Changes since the previous public Working Draft include the following:

Comments are due by February 20.

Monday, February 2, 2009 (Permalink)

Google has released Chrome 1.0.154.46. This release fixes two security bugs and incompatibilities with Yahoo! Mail and Windows Live Hotmail (the latter at least caused and fixed by bad browser sniffing.) One more time: sites that tailor content depending on user agent strings can and will be broken.

Sunday, February 1, 2009 (Permalink)

The W3C XHTML2 Working Group has published the second edition of XHTML Media Types. Briefly:

  1. If the Accept header explicitly contains application/xhtml+xml (with either no "q" parameter or a positive "q" value) deliver the document using that media type.
  2. If the Accept header explicitly contains text/html (with either no "q" parameter or a positive "q" value) deliver the document using that media type.
  3. If the accept header contains "*/*" (a convention some user agents use to indicate that they will accept anything), deliver the document using text/html.

In other words, requestors that advertise they support XHTML family documents will receive the document in the XHTML media type, and all other requestors that (at least claim to) support HTML or "everything" will receive the document using the HTML media type. Dealing with user agents that satisfy none of these criteria is outside the scope of this document.

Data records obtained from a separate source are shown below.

-- ==== Sys2Proof/Machine/Block.lean ====
section
/-! DEFINITION. Sys2Proof/Machine/Block.lean: the 66-bit blocks of the lanes: control blocks and their CRC (R186, R187), the
lane blocks, the blocks of a packet (R214 to R216), and how stripe blocks spell a packet (R218). -/
namespace Sys2Proof.Machine

/-! ### Control blocks (R186, R187) -/

/-- The CRC of a control block (R186). -/
def blockCrc (type body : Nat) : Nat :=
  crc16 (BitVec.ofNat 8 type :: (List.range 5).map (fun i => BitVec.ofNat 8 (body >>> (48 - 8 * i))))

/-- A body with its CRC in bits [15:0]. -/
def sealed (type body : Nat) : Nat := body / 65536 * 65536 + blockCrc type body

/-- The CRC of a body holds. -/
def crcHolds (type body : Nat) : Bool := blockCrc type body == body % 65536

/-- A control block: sync header 0b10, its type in bits [63:56] and its body below. -/
def ctlBlock (type body : Nat) : RxBlock := ⟨2#2, BitVec.ofNat 64 (type * 2 ^ 56 + body)⟩

/-- The types of the framing blocks of R214. -/
def framingType (type : Nat) : Bool := (decide (0x80 ≤ type) && decide (type ≤ 0x86)) || (decide (0x90 ≤ type) && decide (type ≤ 0x92))

end Sys2Proof.Machine

namespace Sys2Proof
open Sys2Proof.Machine

/-! ### A block as a receiver takes it (R185, R186, R189, R214) -/

/-- The type of a control block. -/
def RxBlock.type (b : RxBlock) : Nat := bitsOf b.bits.toNat 63 56

/-- The body of a control block. -/
def RxBlock.body (b : RxBlock) : Nat := bitsOf b.bits.toNat 55 0

/-- A control block of a type whose CRC holds. -/
def RxBlock.isCtl (b : RxBlock) (type : Nat) : Bool := b.sync == 2#2 && b.type == type && crcHolds type b.body

/-- The control block is kept: its type is listed and its CRC, where it has one, holds. -/
def RxBlock.controlKept (b : RxBlock) : Bool :=
  b.type == 0x2D ||
    ((b.type == 0x4B || b.type == 0x55 || b.type == 0x66 || b.type == 0x78 || framingType b.type) && crcHolds b.type b.body)

/-- A block is discarded (R185, R186, R214). -/
def RxBlock.discarded (b : RxBlock) : Bool := b.sync == 0#2 || b.sync == 3#2 || (b.sync == 2#2 && !b.controlKept)

/-- A lane block (R187): the receiver deletes it before destriping. -/
def RxBlock.isLane (b : RxBlock) : Bool := b.sync == 2#2 && !framingType b.type

/-- The position of a block as the packet layer sees it: a discarded block is an error slot (R218). -/
def RxBlock.slot (b : RxBlock) : Option RxBlock := if b.discarded then none else some b

/-- A START block. -/
def RxBlock.isStart (b : RxBlock) : Bool := b.sync == 2#2 && decide (0x80 ≤ b.type) && decide (b.type ≤ 0x86)

/-- How many blocks stand between a START block and its END: LEN, and four more for the tag. -/
def RxBlock.inner (b : RxBlock) : Nat := bitsOf b.body 31 25 + (if bitOf b.body 24 then 4 else 0)

end Sys2Proof

namespace Sys2Proof.Machine

/-! ### Lane blocks (R187) -/

/-- A CAPX block as the stack sends it on a lane (R187, R196). -/
def capxBody (k l : Nat) : Nat := sealed 0x55 (0x1648 * 2 ^ 40 + k * 2 ^ 36 + l * 2 ^ 30 + 1 * 2 ^ 26)

/-- A LANE_MARKER (R187). -/
def markerBody (k l epoch stripe : Nat) : Nat :=
  sealed 0x4B (k * 2 ^ 52 + l * 2 ^ 46 + epoch % 64 * 2 ^ 40 + stripe % 65536 * 2 ^ 24)

/-- An EPOCH block (R187): kind 0 DROP, 1 ANNOUNCE, 2 ACK, 3 COMMIT. -/
def epochBody (kind mask epoch stripe : Nat) : Nat :=
  sealed 0x66 (mask % 65536 * 2 ^ 40 + epoch % 64 * 2 ^ 34 + stripe % 65536 * 2 ^ 18 + kind * 2 ^ 16)

/-- A SAFE block (R187): the fault source and GTIME[31:0] of its detection. -/
def safeBody (source gtime : Nat) : Nat := sealed 0x78 (source % 128 * 2 ^ 48 + gtime % 2 ^ 32 * 2 ^ 16)

/-- A valid CAPX block: its CRC holds and its reserved bits are zero. -/
def capxValid (b : Nat) : Bool := crcHolds 0x55 b && bitsOf b 25 16 == 0

/-- A valid EPOCH block of a kind. -/
def epochValid (kind b : Nat) : Bool := crcHolds 0x66 b && bitsOf b 17 16 == kind

/-- The first block of a codeword is a valid LANE_MARKER that names the lane (R188). -/
def markerFor (k l : Nat) : List RxBlock → Bool
  | [] => false
  | b :: _ => b.isCtl 0x4B && bitsOf b.body 23 16 == 0 && bitsOf b.body 55 52 == k && bitsOf b.body 51 46 == l

/-! ### The blocks of a packet (R214 to R216) -/

/-- Bits [55:16] of a packet's START body: LSEQ, LABEL, LEN, TAGGED and a zero byte. -/
def startBody (p : Packet) : Nat :=
  p.lseq * 2 ^ 24 + p.label * 2 ^ 16 + p.payload.length / 8 * 2 ^ 9 + b2n p.tagged * 2 ^ 8

/-- PCRC: over the five bytes of START body bits [55:16], most significant first, and every payload and tag byte. -/
def pcrcOf (start : Nat) (bytes : List Byte) : Nat := crc32 ((leBytes 5 start).reverse ++ bytes)

/-- PCRC of a packet. -/
def pcrc (p : Packet) : Nat := pcrcOf (startBody p) (p.payload ++ p.tag)

/-- What START, the data blocks and END can spell: a type of 0 to 6, fields of their widths, whole 8-byte blocks and a tag
of 32 bytes exactly when TAGGED is 1 (R214 to R216). -/
def packetFits (p : Packet) : Bool :=
  decide (p.type ≤ 6) && decide (p.lseq < 65536) && decide (p.label < 256) && p.payload.length % 8 == 0 &&
    decide (p.payload.length / 8 < 128) && p.tag.length == (if p.tagged then 32 else 0)

/-- A data block: byte k of its eight at bits [8k + 7 : 8k]. -/
def dataBlock (l : List Byte) : RxBlock := ⟨1#2, BitVec.ofNat 64 (leNat l)⟩

/-- The START block of a packet. -/
def startBlock (p : Packet) : RxBlock := ctlBlock (0x80 + p.type) (sealed (0x80 + p.type) (startBody p * 65536))

/-- The END block of a packet. -/
def endBlock (p : Packet) : RxBlock := ctlBlock 0x90 (sealed 0x90 (pcrc p * 2 ^ 24))

/-- The blocks of a packet in their order: START, payload and tag, END. -/
def packetBlocks (p : Packet) : List RxBlock :=
  startBlock p :: (chunks 8 160 (p.payload ++ p.tag)).map dataBlock ++ [endBlock p]

/-- How many stripe blocks a packet takes. -/
def packetLen (p : Packet) : Nat := 2 + ceilDiv (p.payload.length + p.tag.length) 8

/-- An ACK block: the last LSEQ accepted. -/
def ackBlock (x : Nat) : RxBlock := ctlBlock 0x91 (sealed 0x91 (x % 65536 * 2 ^ 40))

/-- A NAK block: the LSEQ expected next. -/
def nakBlock (x : Nat) : RxBlock := ctlBlock 0x92 (sealed 0x92 (x % 65536 * 2 ^ 40))

/-! ### Reading a packet (R216, R218) -/

/-- The bytes of data blocks; none when one of them is an error slot or a control block. -/
def blockBytes : List (Option RxBlock) → Option (List Byte)
  | [] => some []
  | some b :: r => if b.sync = 1#2 then (blockBytes r).map (fun l => leBytes 8 b.bits.toNat ++ l) else none
  | none :: _ => none

/-- What the blocks of a packet spell, with whether a reserved field of START or END is non-zero: a START, its data blocks, the
END in its place and the PCRC; none when one of them fails (R218). -/
def readPacket : List (Option RxBlock) → Option (Packet × Bool)
  | some h :: rest =>
    match blockBytes (rest.take h.inner), rest.drop h.inner with
    | some bytes, [some e] =>
      if h.isStart && e.isCtl 0x90 && pcrcOf (h.body / 65536) bytes == bitsOf e.body 55 24 then
        let n := 8 * bitsOf h.body 31 25
        some (⟨bitsOf h.body 55 40, h.type - 0x80, bitsOf h.body 39 32, bitOf h.body 24, bytes.take n, bytes.drop n⟩,
          bitsOf h.body 23 16 != 0 || bitsOf e.body 23 16 != 0)
      else none
    | _, _ => none
  | _ => none

/-! ### Training frames (R194) -/

/-- A field of a training frame: each bit in 4 symbols, most significant bit first. -/
def trainField (w : Nat) : List Nat :=
  ((List.range 16).reverse).flatMap (fun i => if bitOf w i then [3, 3, 0, 0] else [0, 0, 3, 3])

/-- The symbols of a training frame before its pattern: marker, control, status. -/
def trainHeader (control status : Nat) : List Nat :=
  List.replicate 16 3 ++ List.replicate 16 0 ++ trainField control ++ trainField status

end Sys2Proof.Machine
end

Friday, January 30, 2009 (Permalink)

The W3C has published XML Base (Second Edition). Changes since the first edition include:

  1. The published errata (see http://www.w3.org/2001/06/xmlbase-errata) have been incorporated;

  2. The definition of URI reference has been switched from RFC2396 to 3986;

  3. The xml:base attribute has been redescribed as a Legacy Extended IRI, but this does not change its syntax (the December 2006 PER used the term "XML Resource Identifier" which was to be defined in an XLink revision, but that plan has been superseded by the definition of LEIRI in the W3C Note);

  4. Implementations are now encouraged to return base “URIs” without escaping non-URI characters;

  5. The meanings of xml:base="" and xml:base="#frag" have been clarified;

  6. The expected reference to XML Base in the forthcoming XML Media Types RFC (“son of 3023”) has been noted;

  7. It has been clarified that normal validity rules apply to the xml:base attribute;

  8. The out-of-date appendix describing effects on other standards has been removed;

  9. Various minor editorial changes have been made.

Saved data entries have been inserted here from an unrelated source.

/-- The partition demands of a class. -/
def State.partDemands (s : State) (n : Nat) : List (Nat × ℚ) :=
  let onPart : List (Nat × ℚ) := match s.classPart n with
    | some p => [(p, s.classW n)]
    | none => []
  match s.classType n with
  | 1 => (s.boundUnits n).map (fun u => (s.fld (Reg.VXU_BIND u) Fld.VXU_BIND_PART, s.readRateQ n))
  | 2 =>
    let cad := (s.cfg.parts.filter (fun p => p.2.pers == 3)).map (fun p => (p.1, 4 * s.classW n))
    (if s.classFolds n then cad else []) ++ (s.classLogs n).map (fun p => (p, s.classW n)) ++ onPart
  | 3 => onPart
  | _ => []

/-- The reserve channels that still carry reserve. -/
def State.liveReserve (s : State) : List Nat :=
  if s.cfg.resParcels.isEmpty then [] else (channelsOf s.cfg.resMask).filter (fun c => !s.retired c)

/-- The fraction of a partition's demand that falls on a channel (R166). -/
def State.chanShare (s : State) (p : Partition) (c : Nat) : ℚ :=
  let chs := channelsOf p.chmask
  let n : ℚ := (chs.length : ℚ)
  let own : ℚ := if chs.contains c && !s.retired c then 1 / n else 0
  let live := s.liveReserve
  let moved : ℚ := if live.contains c then ((chs.filter s.retired).length : ℚ) / n / (live.length : ℚ) else 0
  own + moved

/-- The demand of a class on a resource (R165). -/
def State.demandOn (s : State) (n : Nat) : Res → ℚ
  | .fold => if s.classType n = 2 ∧ s.classFolds n then s.classW n else 0
  | .tx k =>
    match s.classType n with
    | 1 => (((s.boundUnits n).filter (fun u => s.vxuChain u == k)).length * 72 * (s.classP1 n * 1000) : Nat)
    | 3 => if bitOf (s.classChains n) k ∧ !bitOf (s.classWord n 1) 31 then s.classW n else 0
    | _ => 0
  | .rx k =>
    match s.classType n with
    | 2 => if bitOf (s.classChains n) k then s.classW n else 0
    | 3 => if bitOf (s.classChains n) k ∧ bitOf (s.classWord n 1) 31 then s.classW n else 0
    | _ => 0
  | .ch c => ((s.partDemands n).map (fun d =>
      match Tab.look s.cfg.parts d.1 with
      | some p => d.2 * s.chanShare p c
      | none => 0)).sum

/-- The demand of some classes on a resource. -/
def State.demandAll (s : State) (l : List Nat) (r : Res) : ℚ := (l.map (fun n => s.demandOn n r)).sum

/-- The guaranteed classes. -/
def State.guarClasses (s : State) : List Nat := (List.range 32).filter s.guaranteed

/-- The classes in force. -/
def State.forceList (s : State) : List Nat := (List.range 32).filter s.inForce

/-- Tags a class reserves (R168). -/
def State.classTags (s : State) (n : Nat) : Nat :=
  ⌈((s.partDemands n).map (·.2)).sum * 2 / 1000000 / 64⌉.toNat

/-- Tags reserved by some classes. -/
def State.tagsOf (s : State) (l : List Nat) : Nat := (l.map s.classTags).sum

/-! ### Reservoirs and start deadlines (R170 to R172) -/

/-- T_cover, 26 µs, in s. -/
def tCover : ℚ := 26 / 1000000

/-- A size in bytes rounded up to a multiple of 4 KiB. -/
def up4K (x : ℚ) : ℚ := (⌈x / 4096⌉ : ℚ) * 4096

/-- The units whose stream is bound to an RT-STREAM class. -/
def State.rtUnits (s : State) : List Nat :=
  (List.range 16).filter (fun u => s.vxuEnabled u && s.classType (s.vxuClass u) == 1)

/-- Size of stream reservoir u in bytes. -/
def State.sresBytes (s : State) (u : Nat) : Nat := s.rdN (Reg.QOS_SRES_SIZE u) * 4096

/-- Start level of stream reservoir u in bytes. -/
def State.sresStart (s : State) (u : Nat) : Nat := s.rdN (Reg.QOS_SRES_START u) * 64

/-- The stream reservoir of a unit keeps its rule (R171). -/
def State.sresOk (s : State) (u : Nat) : Bool :=
  let r := s.readRateQ (s.vxuClass u)
  decide (up4K (r * tCover + 65536) ≤ (s.sresBytes u : ℚ)) &&
    decide ((⌈r * tCover / 64⌉ : ℚ) * 64 ≤ (s.sresStart u : ℚ)) &&
    decide (s.sresStart u + 65536 ≤ s.sresBytes u)

/-- What a capture class must ride out: w × max(0, T_cover − H). -/
def State.rideOut (s : State) (n : Nat) : ℚ := s.classW n * max 0 (tCover - (s.classP3 n : ℚ) / 1000000)

/-- The capture reservoir of an RT-CAPTURE class keeps its rule. -/
def State.cresOk (s : State) (n : Nat) : Bool :=
  !(s.classType n == 2 && (!(s.classLogs n).isEmpty || (s.classPart n).isSome)) ||
    decide (up4K (s.rideOut n + 65536) ≤ (s.capSize n : Nat))

/-- The least ingest queue of R114, 0 without a CAD partition. -/
def State.iqMin (s : State) : Nat :=
  if s.cfg.parts.any (fun p => p.2.pers == 3) then
    32768 * ((List.range 256).filter s.srcEnabled).length + 1048576
  else 0

/-- The ingest queue keeps the rule of R171. -/
def State.iqOk (s : State) : Bool :=
  let extra := (((List.range 32).filter (fun n => s.classType n == 2 && s.classFolds n)).map s.rideOut).sum
  decide (up4K ((s.iqMin : ℚ) + extra) ≤ (s.rdN Reg.QOS_IQ_SIZE * 4096 : Nat))

/-- Reservoirs and ingest queue together, in bytes (R171). -/
def State.resvTotal (s : State) : Nat :=
  4096 * (s.rdN Reg.QOS_IQ_SIZE + ((List.range 16).map (fun u => s.rdN (Reg.QOS_SRES_SIZE u))).sum +
    ((List.range 32).map (fun n => s.rdN (Reg.QOS_CRES_SIZE n))).sum)

/-- The start deadline of a unit's class keeps R172. -/
def State.deadlineOk (s : State) (u : Nat) : Bool :=
  let n := s.vxuClass u
  decide (((s.sresStart u : ℚ) + 65536) / s.readRateQ n + 10 / 1000000 ≤ (s.classP3 n : ℚ) / 1000000)

/-! ### Admission (R167 to R169) -/

/-- The reservoir that breaks its rule first, by the index of R182. -/
def State.badReservoir (s : State) : Option Nat :=
  match s.rtUnits.find? (fun u => !s.sresOk u) with
  | some u => some u
  | none =>
    match (List.range 32).find? (fun n => !s.cresOk n) with
    | some n => some (16 + n)
    | none => if s.iqOk then none else some 48

/-- The classes of a list overload a resource. -/
def State.overloaded (s : State) (base : Bool) (l : List Nat) (r : Res) : Bool :=
  decide (s.resCap base r < s.demandAll l r)

/-- The admission evaluation: its status, kind and index (R167, R168, R182). Capacities come before guarantees (R42). -/
def State.admission (s : State) : Status × Nat × Nat :=
  if 98304 < s.tagsOf s.guarClasses then (.eResource, 6, 0)
  else match s.badReservoir with
    | some i => (.eOvercommit, 5, i)
    | none =>
      match s.rtUnits.find? (fun u => !s.deadlineOk u) with
      | some u => (.eOvercommit, 7, s.vxuClass u)
      | none =>
        match resOrder.find? (s.overloaded true s.guarClasses) with
        | some r => (.eOvercommit, r.kindIndex.1, r.kindIndex.2)
        | none => (.ok, 0, 0)

/-- The evaluation recorded in QOS_ADM_LAST. -/
def State.noteAdmission (s : State) (a : Status × Nat × Nat) : State :=
  s.wrN Reg.QOS_ADM_LAST (a.1.code * 65536 + a.2.1 * 256 + a.2.2)

/-- The classes after a load or a commit: every guaranteed class is in force or shed (R158). -/
def State.classesNow (s : State) : State :=
  let shed := maskOf (s.guarClasses.filter s.isShed)
  { s with qos := { s.qos with inforce := maskOf (s.guarClasses.filter (fun n => !s.isShed n)), shed := shed } }

/-! ### Shedding and reinstatement (R176 to R178) -/

/-- The in-force guaranteed class of lowest RANK with demand on a resource of a list. -/
def State.lowestOn (s : State) (o : List Res) : Option Nat :=
  (s.forceList.filter (fun n => o.any (fun r => decide (0 < s.demandOn n r)))).foldl (fun (b : Option Nat) n =>
    match b with
    | none => some n
    | some m => if s.classRank n < s.classRank m then some n else some m) none

/-- A class shed, with the resource that decided (R176, R177, R179). -/
def State.shedClass (s : State) (n : Nat) (r : Res) : State :=
  let s1 := { s with qos := { s.qos with
    inforce := maskOf (s.forceList.filter (· != n)), shed := s.qos.shed ||| 2 ^ n
    shedAt := Tab.put s.qos.shedAt n s.now } }
  (((s1.satInc (Reg.QOS_C_SHEDS n)).event Reg.QOS_EVENTS Fld.QOS_EVENTS_SHED).alert 0x10 0xFF n
    (r.kindIndex.1 * 256 + r.kindIndex.2) 0 0).capUpdate

/-- The loop of R176; each pass sheds one of at most 31 classes. -/
def State.shedLoop (s : State) : Nat → State
  | 0 => s
  | fuel + 1 =>
    let o := resOrder.filter (s.overloaded false s.forceList)
    match o, s.lowestOn o with
    | r :: _, some k => (s.shedClass k r).shedLoop fuel
    | _, _ => s

/-- Present capacity evaluated (R176). -/
def State.evaluate (s : State) : State :=
  ({ s with qos := { s.qos with change := false } }).shedLoop 32

/-- SHED_EVALUATION (R176): in SERVICE alone anything is shed. -/
def execShedEvaluation (s : State) : Result :=
  if s.qos.change ∧ s.mode = .service then .next s.evaluate else .next s

/-- The shed classes in descending RANK. -/
def State.shedOrder (s : State) : List Nat :=
  ((List.range 32).filter s.isShed).insertionSort (fun a b => s.classRank b ≤ s.classRank a)

/-- A shed class reinstated when its demand, added to that of the in-force classes, fits present capacity. -/
def State.reinstate (s : State) (n : Nat) : State :=
  if resOrder.any (s.overloaded false (n :: s.forceList)) then s
  else
    let s1 := { s with qos := { s.qos with
      inforce := s.qos.inforce ||| 2 ^ n
      shed := maskOf (((List.range 32).filter s.isShed).filter (· != n)) } }
    ((s1.event Reg.QOS_EVENTS Fld.QOS_EVENTS_REINSTATE).alert 0x11 0xFF n 0 0 0).capUpdate

/-- The attempt to reinstate every shed class (R178). -/
def State.reinstateAll (s : State) : State := s.shedOrder.foldl (fun t n => t.reinstate n) s

/-- QOS_STABLE, in SCLK ticks (R178). -/
def State.stableTicks (s : State) : Nat := s.now - s.qos.tChange

/-- REINSTATEMENT (R178, R180): in SERVICE, at 100 ms without a capacity change. -/
def execReinstatement (s : State) : Result :=
  if s.mode = .service ∧ !s.qos.change ∧ 31250000 ≤ s.stableTicks then .next s.reinstateAll else .next s

/-! ### Room for credits, and withheld credit (R12, R175, R229) -/

/-- The chains that are UP. -/
def State.upChains (s : State) : List Nat := (List.range 16).filter s.chainUp

/-- Credits of a pool outstanding on all chains. -/
def State.outstandingAll (s : State) (pool : Nat) : Nat := (s.upChains.map (fun k => (s.chainP k).outstanding pool)).sum

/-- A class feeds the ingest queue: an enabled source of it folds (R80, R84). -/
def State.feedsIngest (s : State) (n : Nat) : Bool := (s.classSources n).any (fun i => s.srcMode i != 1)

/-- A class feeds its capture reservoir (R171): an RT-CAPTURE class with a logging source or a valid PART. -/
def State.feedsCapture (s : State) (n : Nat) : Bool := !(s.capParts n).isEmpty

/-- A class carries fail or capture traffic. -/
def State.feedsFail (s : State) (n : Nat) : Bool := !(s.classSources n).isEmpty || s.feedsCapture n

/-- Credits that find room in the ingest queue, on all chains: a record of 32 bytes is half a credit. -/
def State.ingestRoom (s : State) : Nat :=
  (s.rdN Reg.QOS_IQ_SIZE * 128 - s.qFill) / 2 -
    (((List.range 32).filter s.feedsIngest).map s.outstandingAll).sum

/-- Credits that find room in the capture reservoir of a class. -/
def State.captureRoom (s : State) (n : Nat) : Nat := (s.capSize n - s.capFill n) / 64 - s.outstandingAll n

/-- Credits that find tags, on all chains (R12). -/
def State.tagRoom (s : State) : Nat :=
  131072 - s.tagsUsed.length - ((List.range 32).map s.outstandingAll).sum

/-- The credits that the free room of the buffers and the tags leave for a pool, 1 to 31. -/
def State.bufferRoom (s : State) (n : Nat) : Nat :=
  let a := if s.feedsIngest n then min s.tagRoom s.ingestRoom else s.tagRoom
  if s.feedsCapture n then min a (s.captureRoom n) else a

/-- HOLD withholds the credits of fail and capture traffic from the acceptance of its request on (R26). -/
def State.holdWithholds (s : State) : Bool := s.mode == .hold || s.trans == some .hold

/-- The credits the stack may still grant of a pool: none for fail and capture traffic outside SERVICE (R26, R29). -/
def State.poolRoom (s : State) (n : Nat) : Nat :=
  if s.feedsFail n && (s.mode != .service || s.holdWithholds) then 0 else s.bufferRoom n

/-- The chains that carry a class: those of its CHAINS, where it has them (R159). -/
def State.carriers (s : State) (n : Nat) : List Nat :=
  if s.classChains n = 0 then s.upChains else s.upChains.filter (fun k => bitOf (s.classChains n) k)

/-- A class's credits are withheld (R26, R175, R229): by HOLD, or on a chain that carries it where fewer than 9 are outstanding and no
room or no tag lets the stack grant more. -/
def State.classHeld (s : State) (n : Nat) : Bool :=
  (s.holdWithholds && s.feedsFail n) ||
    (s.mode == .service && (s.carriers n).any (fun k => decide ((s.chainP k).outstanding n < 9)) && s.bufferRoom n == 0)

Wednesday, January 28, 2009 (Permalink)

The OpenOffice Project has released OpenOffice 3.0.1, an open source office suite for Linux, Solaris, and Windows that saves all its files as zipped XML and uses XForms. Besides fixing bugs, 3.0.1 enhances support for grammar checkers and increases the number of words held in personal word lists to 30,000.

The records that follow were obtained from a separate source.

/-- The columns of a must-repair pass (R130). -/
def mustCols (r : Residue) : List Nat → Residue × Option Line
  | [] => (r, none)
  | x :: t =>
    if colCount r.pts x ≤ r.ar then mustCols r t
    else if r.ac = 0 then (r, some ⟨true, x, .short⟩)
    else mustCols ⟨dropCol r.pts x, r.ar, r.ac - 1, r.lines ++ [⟨true, x, .must⟩]⟩ t

/-- Must-repair: passes until one takes no line (R130). -/
def mustRepair : Nat → Residue → Residue × Option Line
  | 0, r => (r, none)
  | n + 1, r =>
    match mustRows r (rowsOf r.pts) with
    | (r1, some l) => (r1, some l)
    | (r1, none) =>
      match mustCols r1 (colsOf r1.pts) with
      | (r2, some l) => (r2, some l)
      | (r2, none) => if r2.lines.length = r.lines.length then (r2, none) else mustRepair n r2

/-- Lines of an axis that heavy lines and must-repair took or needed. -/
def lineCount (l : List Line) (col : Bool) : Nat := (l.filter (fun x => x.col == col)).length

/-- node() of R130: how it ends and the calls made with it. `limit` calls are admitted; `calls` were made before. -/
def searchNode : Nat → Nat → Nat → Residue → Found × Nat
  | 0, _, calls, r => (.spent r.lines, calls)
  | fuel + 1, limit, calls, r =>
    if limit ≤ calls then (.spent r.lines, calls)
    else
      let calls1 := calls + 1
      match mustRepair (r.ar + r.ac + 1) r with
      | (q, some l) =>
        let all := q.lines ++ [l]
        (.fail 1 (lineCount all false) (lineCount all true) all, calls1)
      | (q, none) =>
        match q.pts with
        | [] => (.solution q.lines, calls1)
        | p :: _ =>
          if 2 * q.ar * q.ac < q.pts.length then (.fail 2 q.pts.length (q.ar * 256 + q.ac) q.lines, calls1)
          else
            let byRow : Option Residue := if q.ar = 0 then none else
              some ⟨dropRow q.pts p.1, q.ar - 1, q.ac, q.lines ++ [⟨false, p.1, .branch⟩]⟩
            let byCol : Option Residue := if q.ac = 0 then none else
              some ⟨dropCol q.pts p.2, q.ar, q.ac - 1, q.lines ++ [⟨true, p.2, .branch⟩]⟩
            let order : Option Residue × Option Residue :=
              if colCount q.pts p.2 ≤ rowCount q.pts p.1 then (byRow, byCol) else (byCol, byRow)
            let try1 : Found × Nat := match order.1 with
              | none => (.fail 3 0 0 q.lines, calls1)
              | some c => searchNode fuel limit calls1 c
            match try1 with
            | (.solution l, n) => (.solution l, n)
            | (.spent _, n) => (.spent q.lines, n)
            | (.fail _ _ _ _, n) =>
              match order.2 with
              | none => (.fail 3 0 0 q.lines, n)
              | some c =>
                match searchNode fuel limit n c with
                | (.solution l, m) => (.solution l, m)
                | (.spent _, m) => (.spent q.lines, m)
                | (.fail _ _ _ _, m) => (.fail 3 0 0 q.lines, m)

/-- stage(lr, lc) of R130, with word A of an EXHAUSTIVE failure (R138). -/
def searchStage (c : CloseRec) (lr lc limit calls : Nat) : Found × Nat :=
  let heavy : List Line := c.heavyRows.map (fun e => ⟨false, e.1, .heavy⟩) ++ c.heavyCols.map (fun e => ⟨true, e.1, .heavy⟩)
  if lr < c.hr ∨ lc < c.hc then (.fail 1 c.hr c.hc heavy, calls)
  else
    let ar := lr - c.hr
    let ac := lc - c.hc
    match searchNode (ar + ac + 1) limit calls ⟨c.points, ar, ac, heavy⟩ with
    | (.fail 3 _ _ l, n) => (.fail 3 (n - calls) 0 l, n)
    | r => r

Monday, January 26, 2009 (Permalink)

Microsoft has posted the first release candidate of Internet Explorer 8 for Windows. It's supposed to be more standards compliant, though I haven't yet tested the XML and XSLT support. Eighth time's the charm! New features in IE8 include InPrivate Browsing. "Now you can shop for that special gift with confidence knowing your family won't accidentally find out or use a shared computer without leaving a trace."

Sunday, January 25, 2009 (Permalink)

XMLMind has released the XMLmind FO Converter 4.3, an XSL-Formatting Objects to RTF/OOXML/OpenDoc converter written in Java. Version 2.0 adds the ability to convert XSL-FO documents to Microsoft's WordprocessingML format. Version 4.3 now includes a $200 Desktop Edition and a more liberal Developer License.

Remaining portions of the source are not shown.